# BMW Messing 'brass' metallic code 621



## reza_q (Feb 10, 2011)

Hi all

I am undertaking an E39 530i Sport touring manual restoration and have this wonderful colour.

It goes into a bodyshop soon to have some panels painted (both rear quarters, rear door, front bumper) and I am worried how difficult it is to match?

I have spoken to the bodyshop who have seen the car whilst it was owned by the previous owner and they said it will require careful refinishing and blending but that it won't cause an issue. I have not used this bodyshop before but the owner is very helpful and extremely pleasant on the phone/email.

Does anyone know if BMW Individual 621 Messing metallic is a pearl paint? If so it must be a nightmare to colour match right?

I have had some people say it is and other suggest its just a metallic.

It is from the BMW Individual colour pallet.

Advice appreciated (hope Andy is still on here!).

Cheers


----------



## robdcfc (Sep 17, 2012)

Pearl or metallic, makes no odds.

If they can paint it will match.


----------



## Andyb0127 (Jan 16, 2011)

No reason why it shouldn't match if blended correctly wont make any difference if its perl or metallic but I'll have a look at work tomorrow and tell you for definite which it is.


----------



## asasprey (Feb 26, 2008)

Just checked my standox and yes it's a pearl colour. It is only a single stage paint though, so It won't be as tricky as a 3 stage pearl. You should have no issues really. Only 2 available formulations showing up as well so it should be pretty easy to get the right colour. I wouldn't worry matey!


----------



## squiggs (Oct 19, 2009)

About 30% of colours have at least one pearl tint in them - painters are used to them and as this isn't a 3 stage it shouldn't be an issue matching/blending.
As a painter the only thing I'd have niggling me in the back of mind would be 'How many coats will I have to put on?' as heavily pearled colours are often 'low hiding' and require more coats than usual to get the depth of colour. 
Yours has quite a lot of pearl but it still shouldn't be an issue for any painter worth his salt :thumb:


----------



## reza_q (Feb 10, 2011)

Gents

Thanks for your replies, much appreciated!

I knew it looked a little pearl. It is quite stunning in the flesh!

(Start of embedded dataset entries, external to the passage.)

-- ==== Sys2Proof/Machine/Num.lean ====
section
/-! DEFINITION. Number formats (R62 to R90): exact values, the one rounding function, decoding and conversion of every format,
and the arithmetic that arrays, converters and the vector engine share. -/

namespace Sys2Proof.Machine

/-- An exact value: a NaN or an infinity with its sign, or (−1)^s × m × 2^e. -/
inductive Val
  | nan (s : Bool)
  | inf (s : Bool)
  | fin (s : Bool) (m : Nat) (e : Int)
deriving DecidableEq, Repr

/-- The formats of R62. -/
inductive Fmt
  | fp32 | bf16 | fp16 | e4m3 | e5m2 | int8 | int32 | fp4 | int4 | e8m0
deriving DecidableEq, Repr

/-- The format of a code; 10 to 15 are reserved (R62). -/
def Fmt.ofCode : Nat → Option Fmt
  | 0 => some .fp32 | 1 => some .bf16 | 2 => some .fp16 | 3 => some .e4m3 | 4 => some .e5m2
  | 5 => some .int8 | 6 => some .int32 | 7 => some .fp4 | 8 => some .int4 | 9 => some .e8m0
  | _ => none

/-- The code of a format (R62). -/
def Fmt.code : Fmt → Nat
  | .fp32 => 0 | .bf16 => 1 | .fp16 => 2 | .e4m3 => 3 | .e5m2 => 4
  | .int8 => 5 | .int32 => 6 | .fp4 => 7 | .int4 => 8 | .e8m0 => 9

/-- The width of a format in bits (R62). -/
def Fmt.width : Fmt → Nat
  | .fp32 | .int32 => 32
  | .bf16 | .fp16 => 16
  | .e4m3 | .e5m2 | .int8 | .e8m0 => 8
  | .fp4 | .int4 => 4

/-- Whether a format has two's complement values. -/
def Fmt.isInt : Fmt → Bool
  | .int8 | .int32 | .int4 => true
  | _ => false

/-- Exponent bits, mantissa bits and bias of a floating-point format (R62). -/
def Fmt.shape : Fmt → Nat × Nat × Int
  | .fp32 => (8, 23, 127) | .bf16 => (8, 7, 127) | .fp16 => (5, 10, 15)
  | .e4m3 => (4, 3, 7) | .e5m2 => (5, 2, 15) | .fp4 => (2, 1, 1)
  | _ => (0, 0, 0)

/-- Formats with infinities (R62). -/
def Fmt.hasInf : Fmt → Bool
  | .fp32 | .bf16 | .fp16 | .e5m2 => true
  | _ => false

/-- The canonical NaN of a format with sign 0 (R66). -/
def Fmt.nan : Fmt → Nat
  | .fp32 => 0x7FC00000 | .bf16 => 0x7FC0 | .fp16 => 0x7E00 | .e4m3 => 0x7F | .e5m2 => 0x7E
  | .e8m0 => 0xFF
  | _ => 0

/-- The largest finite magnitude, as mantissa and exponent (R62). -/
def Fmt.largest : Fmt → Nat × Int
  | .fp32 => (2 ^ 24 - 1, 104) | .bf16 => (2 ^ 8 - 1, 120) | .fp16 => (2 ^ 11 - 1, 5)
  | .e4m3 => (14, 5) | .e5m2 => (7, 13) | .fp4 => (3, 1)
  | _ => (0, 0)

/-- The exact value of an element (R62 to R65). -/
def Fmt.value (f : Fmt) (v : Nat) : Val :=
  match f with
  | .int8 | .int32 | .int4 => let x := toSigned f.width v; .fin (decide (x < 0)) x.natAbs 0
  | .e8m0 => if v % 256 = 255 then .nan false else .fin false 1 ((v % 256 : Nat) - 127 : Int)
  | _ =>
    let (eb, mb, bias) := f.shape
    let s := bit v (eb + mb)
    let e := bits v (eb + mb - 1) mb
    let m := bits v (mb - 1) 0
    if f.hasInf ∧ e = 2 ^ eb - 1 then (if m = 0 then .inf s else .nan s)
    else if f = .e4m3 ∧ e = 15 ∧ m = 7 then .nan s
    else if e = 0 then .fin s m (1 - bias - (mb : Int))
    else .fin s (2 ^ mb + m) ((e : Int) - bias - (mb : Int))

/-- m × 2^(−k) rounded to an integer, ties to even (R75). -/
def rne (m k : Nat) : Nat :=
  let q := m / 2 ^ k
  let r := m % 2 ^ k
  if k = 0 then q
  else if r > 2 ^ (k - 1) then q + 1
  else if r = 2 ^ (k - 1) then (if q % 2 = 1 then q + 1 else q)
  else q

/-- m × 2^(−k) rounded up to an integer. -/
def roundUp (m k : Nat) : Nat := if m % 2 ^ k = 0 then m / 2 ^ k else m / 2 ^ k + 1

/-- The number of bits of m. -/
def bitLen (m : Nat) : Nat := if m = 0 then 0 else Nat.log2 m + 1

/-- A non-zero magnitude m × 2^e on the lattice of a floating-point format with an unbounded exponent upward: mantissa and
quantum exponent, by the given rounding of a right shift. -/
def toLattice (f : Fmt) (rnd : Nat → Nat → Nat) (m : Nat) (e : Int) : Nat × Int :=
  let (_, mb, bias) := f.shape
  let q := max ((bitLen m : Int) + e - ((mb : Int) + 1)) (1 - bias - (mb : Int))
  if q ≤ e then (m * 2 ^ (e - q).toNat, q) else (rnd m (q - e).toNat, q)

/-- The encoding of a lattice magnitude within the range of the format. -/
def encodeMag (f : Fmt) (m : Nat) (q : Int) : Nat :=
  let (_, mb, bias) := f.shape
  let (m, q) := if m = 2 ^ (mb + 1) then (2 ^ mb, q + 1) else (m, q)
  if m < 2 ^ mb then m else (q + (mb : Int) + bias).toNat * 2 ^ mb + (m - 2 ^ mb)

/-- The place of the sign bit. -/
def Fmt.signBit (f : Fmt) : Nat := 2 ^ (f.width - 1)

/-- Whether a × 2^p is above b × 2^q. -/
def magGt (a : Nat) (p : Int) (b : Nat) (q : Int) : Bool :=
  let l := min p q
  decide (b * 2 ^ (q - l).toNat < a * 2 ^ (p - l).toNat)

/-- What a conversion gives: the element, how often STL_NUM_OVF and how often STL_NUM_INV advance. -/
structure Conv where
  val : Nat
  ovf : Nat := 0
  inv : Nat := 0
deriving DecidableEq, Repr

/-- A finite exact value rounded to an integer, ties to even (R75). -/
def roundInt (s : Bool) (m : Nat) (e : Int) : Int :=
  let n : Nat := if 0 ≤ e then m * 2 ^ e.toNat else rne m (-e).toNat
  if s then -(n : Int) else n

/-- Conversion of an exact value to a format, rounded once (R75, R77 to R80). A conversion to E8M0 has no place in R67; it
keeps the byte of the value. (DESIGN CHOICE, log entry 38). -/
def convert (f : Fmt) (ovfInf : Bool) (x : Val) : Conv :=
  if f.isInt then
    let w := f.width
    match x with
    | .nan _ => { val := 0, inv := 1 }
    | .inf s => { val := if s then 2 ^ (w - 1) else 2 ^ (w - 1) - 1, ovf := 1 }
    | .fin s m e =>
      let i := roundInt s m e
      let c := clampSigned w i
      { val := ofSigned w c, ovf := if c = i then 0 else 1 }
  else
    let sg (s : Bool) (v : Nat) : Nat := if s then f.signBit + v else v
    let top : Nat := encodeMag f f.largest.1 f.largest.2
    match x with
    | .nan s => if f = .fp4 then { val := 0, inv := 1 } else { val := sg s f.nan }
    | .inf s => if f.hasInf then { val := sg s (bits f.nan (f.width - 2) f.shape.2.1 * 2 ^ f.shape.2.1) }
                else { val := sg s top, ovf := 1 }
    | .fin s m e =>
      if m = 0 then { val := sg s 0 }
      else
        let (m', q) := toLattice f rne m e
        if magGt m' q f.largest.1 f.largest.2 then
          { val := sg s (if f.hasInf && ovfInf then bits f.nan (f.width - 2) f.shape.2.1 * 2 ^ f.shape.2.1 else top), ovf := 1 }
        else { val := sg s (encodeMag f m' q) }

/-- Rounding to FP32 in accumulation and vector arithmetic, which overflows to infinity (R77). -/
def toFp32 (x : Val) : Conv := convert .fp32 true x

/-- The magnitude of a value rounded up to FP32, without its sign bit, as a running maximum takes it; a NaN folds nothing
(R86). -/
def amaxOf (x : Val) : Option Nat :=
  match x with
  | .nan _ => none
  | .inf _ => some 0x7F800000
  | .fin _ m e =>
    if m = 0 then some 0
    else
      let (m', q) := toLattice .fp32 roundUp m e
      if magGt m' q (Fmt.largest .fp32).1 (Fmt.largest .fp32).2 then some 0x7F800000
      else some (encodeMag .fp32 m' q)

/-- A running maximum after a fold (R86). (DEDUCED, log entry 30). -/
def amaxFold (old : Nat) (x : Val) : Nat :=
  match amaxOf x with
  | none => old
  | some v => max old v

/-- The signed integer m with sign s. -/
def sInt (s : Bool) (m : Nat) : Int := if s then -(m : Int) else m

/-- The exact product; true when it creates a NaN from operands that are not NaN (R81). (DEDUCED, log entry 27). -/
def Val.mul (x y : Val) : Val × Bool :=
  match x, y with
  | .nan _, _ | _, .nan _ => (.nan false, false)
  | .inf a, .inf b => (.inf (a != b), false)
  | .inf a, .fin b m _ | .fin b m _, .inf a => if m = 0 then (.nan false, true) else (.inf (a != b), false)
  | .fin a m e, .fin b n f => (.fin (a != b) (m * n) (e + f), false)

/-- The exact sum; an exact zero sum has the common sign of its operands, else +0 (R75). -/
def Val.add (x y : Val) : Val × Bool :=
  match x, y with
  | .nan _, _ | _, .nan _ => (.nan false, false)
  | .inf a, .inf b => if a = b then (.inf a, false) else (.nan false, true)
  | .inf a, _ => (.inf a, false)
  | _, .inf b => (.inf b, false)
  | .fin a m e, .fin b n f =>
    let l := min e f
    let v := sInt a (m * 2 ^ (e - l).toNat) + sInt b (n * 2 ^ (f - l).toNat)
    if v = 0 then (.fin (a && b) 0 l, false) else (.fin (decide (v < 0)) v.natAbs l, false)

/-- The negated value. -/
def Val.neg : Val → Val
  | .nan s => .nan s
  | .inf s => .inf (!s)
  | .fin s m e => .fin (!s) m e

/-- The magnitude. -/
def Val.abs : Val → Val
  | .nan _ => .nan false
  | .inf _ => .inf false
  | .fin _ m e => .fin false m e

/-- x × 2^k. -/
def Val.scale (x : Val) (k : Int) : Val :=
  match x with
  | .fin s m e => .fin s m (e + k)
  | y => y

/-- x < y as numbers; a NaN is below nothing. -/
def Val.nlt (x y : Val) : Bool :=
  match x, y with
  | .nan _, _ | _, .nan _ => false
  | .inf a, .inf b => a && !b
  | .inf a, _ => a
  | _, .inf b => !b
  | .fin a m e, .fin b n f =>
    let l := min e f
    decide (sInt a (m * 2 ^ (e - l).toNat) < sInt b (n * 2 ^ (f - l).toNat))

/-- x < y on values that are not NaN, where −0 counts as below +0 (R82). -/
def Val.lt (x y : Val) : Bool :=
  x.nlt y || (match x, y with
    | .fin a m _, .fin b n _ => m == 0 && n == 0 && a && !b
    | _, _ => false)

/-- The larger operand; a NaN operand gives the NaN with sign 0 (R82). -/
def Val.max (x y : Val) : Val :=
  match x, y with
  | .nan _, _ | _, .nan _ => .nan false
  | _, _ => if x.lt y then y else x

/-- The smaller operand (R82). -/
def Val.min (x y : Val) : Val :=
  match x, y with
  | .nan _, _ | _, .nan _ => .nan false
  | _, _ => if y.lt x then y else x

/-- x × y + z with one rounding to FP32. (DEDUCED, log entry 246). -/
def fma32 (x y z : Val) : Conv :=
  let (p, i) := x.mul y
  let (t, j) := p.add z
  let r := toFp32 t
  { r with inv := r.inv + b2n i + b2n j }

/-- x + y with one rounding to FP32. -/
def add32 (x y : Val) : Conv :=
  let (t, j) := x.add y
  let r := toFp32 t
  { r with inv := r.inv + b2n j }

/-- x × y with one rounding to FP32. -/
def mul32 (x y : Val) : Conv :=
  let (t, j) := x.mul y
  let r := toFp32 t
  { r with inv := r.inv + b2n j }

/-- A conversion control word (R84). -/
structure CCW where
  scaleEn : Bool
  amaxClr : Bool
  amaxEn  : Bool
  ovfInf  : Bool
  target  : Nat
  rsv     : Nat
deriving DecidableEq, Repr

/-- The fields of a conversion control word (R84). -/
def CCW.of (v : Nat) : CCW :=
  { scaleEn := bit v 7, amaxClr := bit v 6, amaxEn := bit v 5, ovfInf := bit v 4, target := bits v 3 0, rsv := bits v 15 8 }

/-- x × c as a converter forms it, c taken as 1 when nothing scales; a NaN x stays the NaN it is (R66, R85). True when the product
creates a NaN. (DEDUCED, log entry 28). -/
def Val.coarse (x : Val) (scaleEn : Bool) (c : Nat) : Val × Bool :=
  if scaleEn then
    match x with
    | .nan s => (.nan s, false)
    | y => y.mul (Fmt.fp32.value c)
  else (x, false)

/-- The common format of two vector operands (R70). -/
def widen (a b : Fmt) : Fmt :=
  let eight (f : Fmt) : Bool := f == .e4m3 || f == .e5m2 || f == .int8
  if a = b then a
  else if a = .fp32 ∨ b = .fp32 then .fp32
  else if a = .int32 ∨ b = .int32 then (if a = .int8 ∨ b = .int8 then .int32 else .fp32)
  else if eight a && eight b then .fp16
  else if (a = .bf16 ∧ b = .fp16) ∨ (a = .fp16 ∧ b = .bf16) then .fp32
  else if a = .bf16 ∨ b = .bf16 then .bf16
  else .fp16

/-- FP4-E2M1 expands to FP8-E4M3 and INT4 to INT8, exactly (R69). -/
def expand (f : Fmt) (v : Nat) : Fmt × Nat :=
  match f with
  | .fp4 => (.e4m3, (convert .e4m3 false (Fmt.fp4.value v)).val)
  | .int4 => (.int8, ofSigned 8 (toSigned 4 v))
  | g => (g, v)

/-- The format an array or vector operand has after expansion (R69). -/
def Fmt.expanded : Fmt → Fmt
  | .fp4 => .e4m3
  | .int4 => .int8
  | f => f

end Sys2Proof.Machine
end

I won't be using my usual painter as he is trying to convince me the entire vehicle needs painting (fool); after the microblisters he left after TWO paintjobs on my Integra Type R (you may remember this) I will not be using him again.

Found a really good place in Lincoln who state they won't have an issue. Worth driving up from London for considering how good the price is!

Two quarter panels, one rear door, both front door bottoms and complete front bumper with pictures etc for just under £500 including VAT! Result.

Would you guys know what primer colour should be used with this top coat? Last time my 'mate' painted the Integra I remember he used what looked like a pink primer which meant the paint was completely the wrong colour (Milano Red).

Would be helpful to know which primer colour will suit this pearl paint.

Note that this new garage has confirmed that they use Lechlar 2K paint and Max Meyer clear; I have no idea if this is good or bad!

Cheers


----------



## asasprey (Feb 26, 2008)

Grey primer will be fine for that. It's all dependant on how many coats of base that your mate put on. Especially with this colour being pearl it will need a good few coats to cover. Lechler has good coverage anyway. Also maxmeyer is a higher end budget lacquer which I use which is excellent in my opinion.


----------



## jay_bmw (Jan 28, 2010)

on a side note, i rememeber seeing this car on ebay not so long back if its the one i'm thinking about - its had a lot of maintainance but high miles IIRC? Lovley car.


----------